Step 4: Initialize the WebDriver and point it to a website

In this step, webdriver-manager will install the ChromeDriver. And options will be set to the options we set up in Step 3. If you turned off headless, you will see a browser instance firing up in this step.

driver = webdriver.Chrome(
        ChromeDriverManager().install(),
        options=chrome_options
        )
driver.get("https://cpj.org/data/killed")

Step 5: Complete writing the scraper

The usual stuff …

list_of_rows = []
counter = 0
while counter < 100:
    time.sleep(1)
    html = driver.page_source
    soup = BeautifulSoup(html, 'html.parser')
    table = soup.find("table", {"table js-report-builder-table"})
    for row in table.find_all('tr'):
        list_of_cells = []
        for cell in row.find_all('td'):
            if cell.find('a'):
                list_of_cells.append(cell.find('a')['href'])
            text = cell.text.strip()
            list_of_cells.append(text)
        list_of_rows.append(list_of_cells)
    counter = counter + 1
    next_button = driver.find_element_by_xpath('/html/body/div[1]/div/div/div[2]/div/div[1]/div/nav/ul/li[8]/a')
    next_button.click()
    time.sleep(1)
data = pd.DataFrame(list_of_rows, columns=["link","name", "organization", "date", "location","killed","type_of_death", ""]).dropna().drop_duplicates()
data.to_csv("data.csv",index=False)

Step 6: Save the file, and automate the scraper with GitHub Actions

I have named this script file scraper.py and added it a GitHub repository.

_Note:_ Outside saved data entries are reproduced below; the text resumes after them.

-- ==== Sys2Proof/Syntax.lean ====
section
/-! DEFINITION. The instructions of the Sorzor instruction set and the steps of the part (opcode_table.json). -/

namespace Sys2Proof

/-- A general register w0 to w31 (01, R12). -/
abbrev Reg := Fin 32
/-- A vector register v0 to v31 (01, R8). -/
abbrev VReg := Fin 32
/-- A mask m0 to m7 (01, R8); as an execution mask 0 stands for none (02, R53). -/
abbrev MReg := Fin 8
/-- An accumulator acc0 to acc3 (01, R8). -/
abbrev AReg := Fin 4
/-- A conduit cd0 to cd3 (01, R8). -/
abbrev Cd := Fin 4

/-- A memory size (02, Table 2.6). -/
inductive Size where | b | h | w | d
  deriving DecidableEq, Repr

/-- A request type (02, Table 2.6). -/
inductive Request where | dflt | own | wt | si | unc
  deriving DecidableEq, Repr

/-- A scope (02, Table 2.6; 01, R25). -/
inductive Scope where | dev | core | quire | die | sys
  deriving DecidableEq, Repr

/-- An ordering (02, Table 2.6). -/
inductive Ord where | relaxed | acq | rel | ar
  deriving DecidableEq, Repr

/-- The size of an `amo` cell (02, R52): opcode 0x19 acts on a word, 0x18 on a double. -/
inductive Cell where | word | double
  deriving DecidableEq, Repr

/-- A float type code (02, Table 2.6). -/
inductive FloatTy where | f32 | bf16 | f16 | fm (k : Fin 4) | tb
  deriving DecidableEq, Repr

/-- An integer type code (02, Table 2.7). -/
inductive IntTy where | i4 | n4 | i6 | n6 | i8 | n8 | i16 | n16 | i32 | n32 | i64 | n64
  deriving DecidableEq, Repr

/-- A sewing port (02, Table 2.6). -/
inductive Port where | north | east | south | west | rowBus | colBus
  deriving DecidableEq, Repr

/-- A rounding mode that IX can name (02, R53). -/
inductive Rounding where | nearest | zero | stochastic
  deriving DecidableEq, Repr

/-- The code width of a packed block (02, Table 2.8, opcode 0x20). -/
inductive Block where | c4 | c6 | c8
  deriving DecidableEq, Repr

/-- A message class filter (02, Table 2.9, opcode 0x09). -/
inductive Filter where | any | request | reply
  deriving DecidableEq, Repr

/-- A barrier level (01, Table 0.2 of 00; 07, R189). -/
inductive Level where | quire | die | dev | sys
  deriving DecidableEq, Repr

/-- An access kind of translation (05, R125; 16, R417). -/
inductive Access where | load | store | fetch
  deriving DecidableEq, Repr

/-- An operation that travels to a kettle store (06, R148). -/
inductive KettleOp where
  | dec | add (n : W32)
  deriving DecidableEq, Repr

/-- What a remote request packet asks for at its target (15, R400, R401). A donation and a claim name the index that
the queue must still stand at, and the ring slot; a claim names the target record too (06, R165; log 8). -/
inductive RemoteOp where
  | read (n : Nat) | write (bytes : List (Byte × Byte)) | atomic (op : Nat) (wide : Nat) (v : Word) (expected : Word)
  | donate (index slot : Nat) (bytes : List Byte) | claim (index slot target : Nat)
  deriving DecidableEq, Repr

/-- A request packet of the gutter fabric at its target, with the payload bytes of its flits (15, R397 to R401). -/
structure Packet where
  source  : Nat
  pid     : Nat
  addr    : Nat
  op      : RemoteOp
  payload : List (BitVec 8)
  deriving DecidableEq, Repr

This is what my Actions workflow looks like. The YAML file is stored in the .github/workflows directory, as main.yml — the Action is scheduled to run every day at 8 a.m.

name: Scrape

on:
  push:
  workflow_dispatch:
  schedule:
    - cron: "0 8 * * *" # 8 a.m. every day UTC

jobs:
  scrape:
    runs-on: ubuntu-latest
    steps:
      # Step 1: Prepare the environment
      - name: Check out this repo
        uses: actions/checkout@v2
        with:
          fetch-depth: 0
      # Step 2: Install requirements, so Python script can run
      - name: Install requirements
        run: python -m pip install pandas selenium requests bs4 webdriver-manager
      # Step 3: Run the Python script
      - name: Run scraper
        run: python scrape.py
      # Step 4: Commit and push
      - name: Commit and push
        run: |-
          git pull
          git config user.name "Automated"
          git config user.email "actions@users.noreply.github.com"
          git add -A
          timestamp=$(date -u)
          git commit -m "Latest data: ${timestamp}" || exit 0
          git push

If you’re looking to further learn about GitHub Actions, check out this lesson.

🧐 Moral of the story

In conclusion, if you use webdriver-manager, you may never have to go back to downloading a WebDriver — and continue re-downloading it every time your browser updates.

Happy web scraping & automating! 🤖

I hope this is helpful. If I’ve gotten something wrong — or if you think this method sucks — please do let me know.